Apache Top Project Introduction 2-kafka_kafka

Source: Internet
Author: User

Apache Top Project Introduction Series-1, we start from Kafka. Why Popular + name Cool.


Kafka official website is seen relatively simple, straight to the Web site, "Kafka is a highly huff and puff distributed messaging system." Kafka initially started with LinkedIn, which was originally used as a basis for LinkedIn to manage activity flow (PV, user behavior Analysis, search) and operational data processing pipline.

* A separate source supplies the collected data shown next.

/-- The telemetry of one region over the last 10 us (R414). -/
structure RegionSense where
  /-- Measured dynamic energy, nJ. -/
  dynamicNj : Nat := 0
  /-- Leakage power, mW. -/
  leakMw : Nat := 0
  /-- Its four sensors in 0.25 °C. -/
  sensors : List Int := [100, 100, 100, 100]
  /-- Every sensor reads within its physical range. -/
  sensorOk : Bool := true
  deriving DecidableEq, Repr

/-- The telemetry Chill reads at an update (R414), with the measurements GDS shows (R577). -/
structure ChillSense where
  /-- Regions 0-15. -/
  regions : List RegionSense := []
  /-- P_static, mW. -/
  staticMw : Nat := 0
  /-- Package power, mW. -/
  packageMw : Nat := 0
  /-- Hub sensors 0-3 and the guard sensor in 0.25 °C. -/
  temps : List Int := [100, 100, 100, 100, 100]
  /-- Rails 0-13 in mV. -/
  railMv : List Nat := []
  /-- Rail currents. -/
  railMa : List Nat := []
  /-- SYSCLK against the guard oscillator, kHz. -/
  sysclkKhz : Nat := 100000
  /-- Guard oscillator against SYSCLK, kHz. -/
  guardKhz : Nat := 0
  /-- PE_REFCLK toggles. -/
  refclk : Bool := true
  deriving DecidableEq, Repr

/-- A slice record as one package gives it to another, its tenant wrap key in clear (R388, R397). -/
structure SliceCopy where
  /-- Slice number. -/
  slice : Nat := 0
  /-- Lease epoch. -/
  epoch : Nat := 0
  /-- Generation. -/
  generation : Nat := 0
  /-- Tenant wrap key, 32 bytes. -/
  key : Bytes := []
  /-- PASID. -/
  pasid : Nat := 0
  /-- MIN. -/
  min : Nat := 0
  /-- CAP. -/
  cap : Nat := 0
  /-- WEIGHT. -/
  weight : Nat := 0
  /-- PRIO_CEILING. -/
  ceiling : Nat := 1
  /-- VECTOR_BASE. -/
  vecBase : Nat := 0
  /-- VECTOR_COUNT. -/
  vecCount : Nat := 0
  /-- COUNT_BASE. -/
  countBase : Nat := 0
  /-- COUNT_QUOTA. -/
  countQuota : Nat := 0
  /-- STATUS_ADDR. -/
  statusAddr : Nat := 0
  /-- PIN lockouts: PAN tag and expiry. -/
  lockouts : List (Bytes × Nat) := []
  deriving DecidableEq, Repr, Inhabited

/-- What the head of a slice image's body carries: the counts and the record (R388). -/
structure ImageHead where
  /-- Queue contexts. -/
  queues : Nat := 0
  /-- Counted-key records. -/
  counted : Nat := 0
  /-- Delayed items. -/
  delayed : Nat := 0
  /-- Captured completions. -/
  completions : Nat := 0
  /-- The record. -/
  record : SliceCopy := {}
  deriving DecidableEq, Repr, Inhabited

/-- A mirror update: the record set of a slice, or its erasure (R397, R398). -/
structure MirrorUpdate where
  /-- The update's number, which its acknowledgement returns. -/
  number : Nat := 0
  /-- The peer's copy is erased. -/
  erase : Bool := false
  /-- The record. -/
  record : SliceCopy := {}
  /-- Counted-key records: index, KEY_ID, LIMIT, COUNT. -/
  counted : List (Nat × Nat × Nat × Nat) := []
  deriving DecidableEq, Repr, Inhabited

/-- The attestation material of a Ngueth handshake (R396). -/
structure PeerHello where
  /-- Serial, 16 bytes. -/
  serial : Bytes := []
  /-- Nonce, 32 bytes. -/
  nonce : Bytes := []
  /-- Ephemeral P-384 point. -/
  point : Bytes := []
  /-- Life-cycle state code. -/
  lcState : Nat := 0
  /-- Identity certificate. -/
  idCert : Bytes := []
  /-- Attestation key certificate. -/
  attCert : Bytes := []
  /-- Signature over the transcript hash, r and s. -/
  sig : Bytes := []
  /-- DOMAIN_TAG. -/
  tag : Bytes := []
  deriving DecidableEq, Repr, Inhabited

/-- What the receiver of a port settled at training, by lane (R396, R403). -/
structure LaneReport where
  /-- Lanes locked. -/
  lock : List Nat := [0, 1, 2, 3]
  /-- Timing margins. -/
  marginT : List Nat := [0, 0, 0, 0]
  /-- Voltage margins. -/
  marginV : List Nat := [0, 0, 0, 0]
  /-- Equalisation presets. -/
  eq : List Nat := [0, 0, 0, 0]
  /-- Recovered-clock offsets. -/
  cdr : List Int := [0, 0, 0, 0]
  /-- Block-coding errors counted since. -/
  errors : List Nat := [0, 0, 0, 0]
  deriving DecidableEq, Repr

/-- A flit of a die-to-die link as its receiver gets it (R27). -/
structure LinkFlit where
  /-- 64 bytes of payload. -/
  payload : Bytes := []
  /-- 4-bit type. -/
  type : Nat := 0
  /-- 12-bit sequence number. -/
  seq : Nat := 0
  /-- CRC-16. -/
  crc : Nat := 0
  deriving DecidableEq, Repr

/-- A flit as it arrives, beside the sequence number the receiver expected (R27). -/
structure LinkArrival where
  flit : LinkFlit
  expected : Nat
  deriving DecidableEq, Repr

/-- What a card answers to the SD command, or group of commands, in progress (R539–R543). -/
structure SdAnswer where
  /-- The 32 bits of the response: card status R1 (all error bits of a group), OCR, RCA in bits 31 to 16, or the echo of
  CMD8. -/
  resp : Nat := 0x900
  /-- Data read, or the CSD. -/
  data : Bytes := []
  /-- No CRC error on response or data, and a positive CRC status token. -/
  crcOk : Bool := true
  /-- The lines of R540 read as they must. -/
  linesOk : Bool := true
  deriving DecidableEq, Repr, Inhabited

Because of its distributed and high throughput is widely used, such as with Cloudera, Hadoop, Storm, Spark etc.

Kafka first as a message system, provides basic functions, such as decoupling, sequencing, asynchrony and so on. At the same time, high-quality design concept to support high throughput, provide O (1) Time responsible degree of sustainability, data level reached TB/PB above, support off-line and real-time processing, that is, with hadoop,storm docking, support level scale out.


Schema diagram:


As you can see, Kafka is a distributed architecture design (of course DT times, does not support horizontal scale out cannot survive), front producer concurrency (support batch) push messages to Kafka specific topic Cluster Server broker, Each topic contains multiple partition to facilitate horizontal scaling, and consumers consumer to the broker server pull through consumer group to obtain messages. Kafka through ZK Management cluster configuration, election leader, and rebalance. Message mode is push/pull.


Let's build a Kafka Cluster service:

Sent through ZK, consumer message:
Use Java to produce/consume messages:


More straightforward, here attention can be sent in bulk message, not all message middleware can be sent in bulk, bulk delivery is one of the reasons for high throughput.



This uses stream streams to consume payload, and message flow iterators do not stop, like listening messages.

Kafka is efficient or innovative:

Message deletion Management
Typically, message middleware consumes a message and deletes a message, which makes the message very expensive to use. Instead, Kafka uses stateless management to introduce message offsets, message-based SLA application retention policies that are deleted after a certain period of time, so that, according to the official website, the consumer Kafka message is very lightweight: come and go. Sounds like takeout, take and go. Even, because of the introduction of offsets, consumers are free to get arbitrary location messages, including retrieving messages that have been consumed.


2. Kafka uses Linux sendfile to copy files from Linux kernel


3.kafka introduces ZK to manage distributed coordination, HA, fault tolerance. ZK is used to manage Kafaka agent broker, and when Kafka is added or an agent fails, ZK services will inform producers and consumers.
4. Producer performance, message structure optimization size, and bulk delivery



5. Consumption of this performance: message structure optimization and stateless introduction of cheap quantity, no need for why B + Tree index.

Generally speaking, Kafka performance is very prominent, it is usually a substitute for message middleware, if the management Hadoop,stream is the most important. In addition, if you are dealing with Web logs, users use behavioral analysis, or offline processing log is the only choice.


Well, first here, up early to write things, is not reliable, time tight task. I hope you will excuse me, some graphs are borrowed from the network.


@erixhao

Contact Us

The content source of this page is from Internet, which doesn't represent Alibaba Cloud's opinion; products and services mentioned on that page don't have any relationship with Alibaba Cloud. If the content of the page makes you feel confusing, please write us an email, we will handle the problem within 5 days after receiving your email.

If you find any instances of plagiarism from the community, please send an email to: info-contact@alibabacloud.com and provide relevant evidence. A staff member will contact you within 5 working days.

A Free Trial That Lets You Build Big!

Start building with 50+ products and up to 12 months usage for Elastic Compute Service

  • Sales Support

    1 on 1 presale consultation

  • After-Sales Support

    24/7 Technical Support 6 Free Tickets per Quarter Faster Response

  • Alibaba Cloud offers highly flexible support services tailored to meet your exact needs.